TASK TO CARRY OUT: Please give back word for word the lines of the material below between the line containing "(List.range (lbCin d)).foldl (fun (acc : Int" and the line containing "and tally. -/", inclusive.

*** TASK MATERIAL

-- ==== Sys2Proof/Machine/Limber.lean ====
section
/-! DEFINITION. The limber engine: few-channel convolutions and pooling (R201 to R206). -/

namespace Sys2Proof.Machine

/-! ### The limber word (R203) -/

def lbWord (d : Bytes) : Nat := fieldAt d 0x38 8
def lbIn (d : Bytes) : Nat := bitsOf (lbWord d) 63 62
def lbRef (d : Bytes) : Int := signed 10 (bitsOf (lbWord d) 61 52)
def lbOut (d : Bytes) : Nat := bitsOf (lbWord d) 51 48
def lbCout (d : Bytes) : Nat := bitsOf (lbWord d) 47 40
def lbOutAddr (d : Bytes) : Nat := bitsOf (lbWord d) 39 20 * 64
def lbWAddr (d : Bytes) : Nat := bitsOf (lbWord d) 19 0 * 64
/-- `LIMBER_OP`: 0 convolution, 1 max pooling, 2 min pooling (R187). -/
def lbOp (d : Bytes) : Nat := bitsOf (fieldAt d 2 2) 5 4
def lbCin (d : Bytes) : Nat := fieldAt d 0x1E 2
def lbC0 (d : Bytes) : Nat := fieldAt d 0x1C 2
def lbKH (d : Bytes) : Nat := fieldAt d 0x20 1
def lbKW (d : Bytes) : Nat := fieldAt d 0x21 1
def lbTileW (d : Bytes) : Nat := fieldAt d 0x30 2

/-- Bytes of an input element. -/
def lbInBytes (d : Bytes) : Nat := if lbIn d = 0 then 2 else 1
/-- The value of an input code; none where it is non-finite (R204). -/
def lbValue (fmt code : Nat) : Option ℚ := if fmt = 1 then some (code % 256 : Nat) else elemVal (if fmt = 0 then fBF16 else fE4M3) code

/-- Bytes of an output position (R203). -/
def lbPosBytes (d : Bytes) : Nat :=
  if lbOp d = 0 then (lbCout d * (fmtWidth (lbOut d) / 8) + 15) / 16 * 16 else fieldAt d 0x14 2

/-! ### Checks (R191, R202, R203, R205) -/

/-- A limber job writes nothing (R208). -/
def lbEmpty (d : Bytes) (rows : Nat) : Bool := rows == 0 || (lbOp d == 0 && lbCout d == 0)

/-- A format code not allowed in its field. -/
def lbFormatBad (d : Bytes) : Bool :=
  lbIn d == 3 || (if lbOp d = 0 then !([0, 1, 3, 4].contains (lbOut d)) else
    (lbIn d == 0 && lbOut d != 1) || (lbIn d == 2 && lbOut d != 3))

/-- A position that the job reads lies outside the stored window. -/
def lbOutside (d : Bytes) (rows : Nat) : Bool :=
  (List.range (rows * lbTileW d)).any fun p => convInMap d (convOut d p) &&
    (List.range (lbKH d * lbKW d)).any fun t =>
      let (ky, kx) := convTap d t
      let (u, v) := convIn d (convOut d p) ky kx
      match convAt d u v with
      | .stored r c => !inWindow d r c
      | _ => false

/-- Bytes that the output of `rows` rows spans: pooling writes `CG_CIN_PASS` elements of a position, be they more than
`CG_POS_BYTES`. -/
def lbOutSpan (d : Bytes) (rows : Nat) : Nat :=
  (rows * lbTileW d - 1) * lbPosBytes d + max (lbPosBytes d) (if lbOp d = 0 then 0 else lbCin d * lbInBytes d)

/-- Reason 3 of a limber job. -/
def lbAddressBad (d : Bytes) (rows : Nat) : Bool :=
  !convFieldsOk d || (lbOp d != 0 && bitsOf (fieldAt d 2 2) 1 0 != 0)
    || !localOk (fieldAt d 4 4 * 64) (windowSpan d ((lbC0 d + lbCin d) * lbInBytes d))
    || (lbOp d == 0 && !localOk (lbWAddr d) (lbKH d * lbKW d * lbCin d * lbCout d * 2))
    || (!lbEmpty d rows && (!localOk (lbOutAddr d) (lbOutSpan d rows) || lbOutside d rows))

/-- The checks of R178 for a limber job. -/
def State.limberCheck (s : State) (cl : Nat) (f : Fetched) : Verdict :=
  match s.dmaDesc f.word with
  | none => .field 5
  | some d =>
    let rows := s.dmaRows cl f.word d
    verdict1 [(2, lbFormatBad d), (3, lbAddressBad d rows), (5, decide (2 < lbOp d) || (lbOp d == 0 && decide (4 < lbCin d ∧ 8 < lbCout d)))]
      [(dmaSel f.word, rows, fieldAt d 0x36 2)] .ok

/-- A limber engine. -/
def State.limber (s : State) (die : Nat) : Limber := sget {} s.limbers die
def State.modLimber (s : State) (die : Nat) (f : Limber → Limber) : State := { s with limbers := supd {} s.limbers die f }

/-- Counters of R210. -/
def kLimberJobs : Nat := objKey 0x3020 0
def kLimberProducts : Nat := objKey 0x3021 0

/-- A limber job of a compute die retires, with the products it formed (R209, R210). -/
def State.limberRetired (s : State) (die n : Nat) : State :=
  ((s.modLimber die fun l => { l with jobs := l.jobs + 1, products := l.products + n }).bump kLimberJobs 1).bump kLimberProducts n

/-- `LIMBER_JOB` (R202); a job that writes nothing retires at issue (R208). -/
def execLimberJob (cl : Nat) (s : State) : Res :=
  .next (s.issue cl (fun s w => iClass w = 10 ∧ s.namesLimber w) (fun s f => s.limberCheck cl f)
    (fun s f =>
      match s.dmaDesc f.word with
      | none => s
      | some d =>
        let rows := s.dmaRows cl f.word d
        if lbEmpty d rows then s.limberRetired (s.physDie (clDie cl)) 0 else s.dmaPut cl f .limber rows []))

/-- `LIMBER_JOB_ACCEPT`: the queue, 64 jobs deep beside the one that runs, takes the job at the head of the cluster's DMA
queue. -/
def execLimberJobAccept (cl : Nat) (s : State) : Res :=
  .next (match (s.cl cl).dmaQ with
    | [] => s
    | op :: rest =>
      let die := s.physDie (clDie cl)
      if s.clocked cl ∧ op.kind = .limber ∧ (s.limber die).queue.length ≤ 64 then
        let s := s.modCl cl fun c => { c with dmaQ := rest, limberOps := c.limberOps ++ [(op.n, op.step, op.idx)] }
        s.modLimber die fun l => { l with queue := l.queue ++ [⟨cl, op.n, op.desc, op.rows, op.step⟩], stopped := false }
      else s)

/-! ### The work of a job -/

/-- How a job reads and writes its local space, held in a state of type `σ`: weights (an offset and a count of bytes), the
input of a stored position (its row and column), and the output at an offset. -/
structure LimberIo (σ : Type) where
  weights : σ → Nat → Bytes × σ
  read : σ → Int → Int → Bytes × σ
  write : σ → Nat → Bytes → σ

/-- The input codes of one tap at an output position: one per channel; none where the position supplies exact zero. -/
def lbTap {σ : Type} (io : LimberIo σ) (d : Bytes) (s : σ) (o : Int × Int) (t : Nat) : Option (List Nat) × σ :=
  let (ky, kx) := convTap d t
  let (u, v) := convIn d o ky kx
  match convAt d u v with
  | .zero => (none, s)
  | .const => (some (List.replicate (lbCin d) (fieldAt d 0x16 2 % 2 ^ (8 * lbInBytes d))), s)
  | .stored r c =>
    let (bs, s) := io.read s r c
    (some ((List.range (lbCin d)).map fun k => fieldAt bs (k * lbInBytes d) (lbInBytes d)), s)

/-- Every tap of an output position, in order. -/
def lbTaps {σ : Type} (io : LimberIo σ) (d : Bytes) (s : σ) (o : Int × Int) : List (Option (List Nat)) × σ :=
  (List.range (lbKH d * lbKW d)).foldl (fun (acc : List (Option (List Nat)) × σ) t =>
    let (x, s) := lbTap io d acc.2 o t
    (acc.1 ++ [x], s)) ([], s)

/-- What a job counts at watch point 0: the counts (R144), and the values of its histogram: each placed product, and each value
before its rounding or its choice by a pooling (R146, R204). -/
structure LimberTally where
  counts : Counts := {}
  vals : List ℚ := []
def LimberTally.add (a b : LimberTally) : LimberTally := ⟨a.counts.add b.counts, a.vals ++ b.vals⟩

/-- The exact sum of one output channel (R204): weight (t, c, o) is element (t × CIN + c) × COUT + o. -/
def lbSum (d : Bytes) (weights : Bytes) (taps : List (Option (List Nat))) (o : Nat) : Int × LimberTally :=
  taps.zipIdx.foldl (fun acc (x, t) =>
    (List.range (lbCin d)).foldl (fun (acc : Int × LimberTally) c =>
      let wt := fieldAt weights (2 * ((t * lbCin d + c) * lbCout d + o)) 2
      let code := match x with | some cs => cs.getD c 0 | none => 0
      match lbValue (lbIn d) code, elemVal fBF16 wt with
      | some a, some b =>
        let p := placeGrad (lbRef d) (a * b)
        (acc.1 + p.val, acc.2.add ⟨p.counts, [gradVal (lbRef d) p.val]⟩)
      | _, _ => (acc.1, acc.2.add ⟨{ elements := 1, nonFinite := 1 }, []⟩)) acc) (0, {})

/-- The largest or smallest of the values of one channel's window; +0 for an empty one (R205). -/
def lbPool (big : Bool) (fmt : Nat) (codes : List Nat) : Nat × Nat :=
  let clean := codes.map fun c => if (lbValue fmt c).isSome then c else 0
  let v (c : Nat) : ℚ := (lbValue fmt c).getD 0
  let best := match clean with
    | [] => 0
    | x :: xs => xs.foldl (fun a b => if (if big then decide (v a < v b) else decide (v b < v a)) then b else a) x
  (best, (codes.filter (fun c => (lbValue fmt c).isNone)).length)

/-- One output position of a convolution: its bytes and tally. -/
def lbConvPos (d weights : Bytes) (taps : List (Option (List Nat))) : Bytes × LimberTally :=
  (List.range (lbCout d)).foldl (fun (acc : Bytes × LimberTally) o =>
    let (x, c) := lbSum d weights taps o
    let r := roundTo (lbOut d) false (gradVal (lbRef d) x)
    (acc.1 ++ leBytes (fmtWidth (lbOut d) / 8) r.code, (acc.2.add c).add ⟨r.counts, [gradVal (lbRef d) x]⟩)) ([], {})

/-- One output position of a pooling. -/
def lbPoolPos (d : Bytes) (taps : List (Option (List Nat))) : Bytes × LimberTally :=
  (List.range (lbCin d)).foldl (fun (acc : Bytes × LimberTally) c =>
    let (code, bad) := lbPool (lbOp d == 1) (lbIn d) (taps.filterMap fun x => x.map fun cs => cs.getD c 0)
    (acc.1 ++ leBytes (lbInBytes d) code,
     acc.2.add ⟨{ elements := 1, nonFinite := bad }, [(lbValue (lbIn d) code).getD 0]⟩)) ([], {})

/-- The work of a job: every position of its rectangle that lies in the output map is written. The answer counts the
products, and holds the tally. -/
def limberWork {σ : Type} (io : LimberIo σ) (d : Bytes) (rows : Nat) (s : σ) : Nat × LimberTally × σ :=
  let (weights, s) := if lbOp d = 0 then io.weights s (lbKH d * lbKW d * lbCin d * lbCout d * 2) else ([], s)
  (List.range (rows * lbTileW d)).foldl (fun (acc : Nat × LimberTally × σ) p =>
    let (n, cts, s) := acc
    if convInMap d (convOut d p) then
      let (taps, s) := lbTaps io d s (convOut d p)
      let (bs, c) := if lbOp d = 0 then lbConvPos d weights taps else lbPoolPos d taps
      (n + (if lbOp d = 0 then lbKH d * lbKW d * lbCin d * lbCout d else 0), cts.add c, io.write s (p * lbPosBytes d) bs)
    else (n, cts, s)) (0, {}, s)

/-- Limber work counts under watch number 0 in its output format (R204). -/
def State.addTally (s : State) (src step f : Nat) (t : LimberTally) : State :=
  (s.addCounts src step 0 f t.counts).addHist step 0 f t.vals

/-- How a job reads and writes the local memory of its cluster; a write loses the lines of `collided` (R238). -/
def limberIo (j : LimberJob) (d : Bytes) (collided : List Nat) : LimberIo State :=
  ⟨fun s n => s.localRead j.cluster (lbWAddr d) n j.step,
   fun s r c => s.localRead j.cluster (windowAddr d r c + lbC0 d * lbInBytes d) (lbCin d * lbInBytes d) j.step,
   fun s a bs => s.landWrite (some j.cluster) (localToModule (s.physDie (clDie j.cluster)) j.cluster (lbOutAddr d + a)) j.step bs collided⟩

/-- `LIMBER_JOB_COMPLETE`: the running job of a compute die's engine writes its outputs and retires. `checks`: what nature
reports of its reads, and of the lines that it writes in part (R240, R241): nothing is written where one fails; `collided`: the
lines (address / 64) that port A wrote in the same cycle (R238). -/
def execLimberJobComplete (die : Nat) (checks : List MemCheck) (collided : List Nat) (s : State) : Res :=
  .next (match (s.limber die).queue with
    | [] => s
    | j :: rest =>
      match s.desc j.desc with
      | none => s
      | some d =>
        if s.arithStopped (clDie j.cluster / 6) then s
        else
          let (ok, s) := s.checked checks
          if !ok then s
          else
            let (n, cts, s) := limberWork (limberIo j d collided) d j.rows s
            let s := s.addTally (dieSrc die) j.step (lbOut d) cts
            let s := (s.modLimber die fun l => { l with queue := rest }).limberRetired die n
            (s.modCl j.cluster fun c => { c with limberOps := c.limberOps.filter fun o => o.1 ≠ j.n }).settle j.cluster)

end Sys2Proof.Machine
end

******

SOLUTION TO THE PROBLEM:
    (List.range (lbCin d)).foldl (fun (acc : Int × LimberTally) c =>
      let wt := fieldAt weights (2 * ((t * lbCin d + c) * lbCout d + o)) 2
      let code := match x with | some cs => cs.getD c 0 | none => 0
      match lbValue (lbIn d) code, elemVal fBF16 wt with
      | some a, some b =>
        let p := placeGrad (lbRef d) (a * b)
        (acc.1 + p.val, acc.2.add ⟨p.counts, [gradVal (lbRef d) p.val]⟩)
      | _, _ => (acc.1, acc.2.add ⟨{ elements := 1, nonFinite := 1 }, []⟩)) acc) (0, {})

/-- The largest or smallest of the values of one channel's window; +0 for an empty one (R205). -/
def lbPool (big : Bool) (fmt : Nat) (codes : List Nat) : Nat × Nat :=
  let clean := codes.map fun c => if (lbValue fmt c).isSome then c else 0
  let v (c : Nat) : ℚ := (lbValue fmt c).getD 0
  let best := match clean with
    | [] => 0
    | x :: xs => xs.foldl (fun a b => if (if big then decide (v a < v b) else decide (v b < v a)) then b else a) x
  (best, (codes.filter (fun c => (lbValue fmt c).isNone)).length)

/-- One output position of a convolution: its bytes and tally. -/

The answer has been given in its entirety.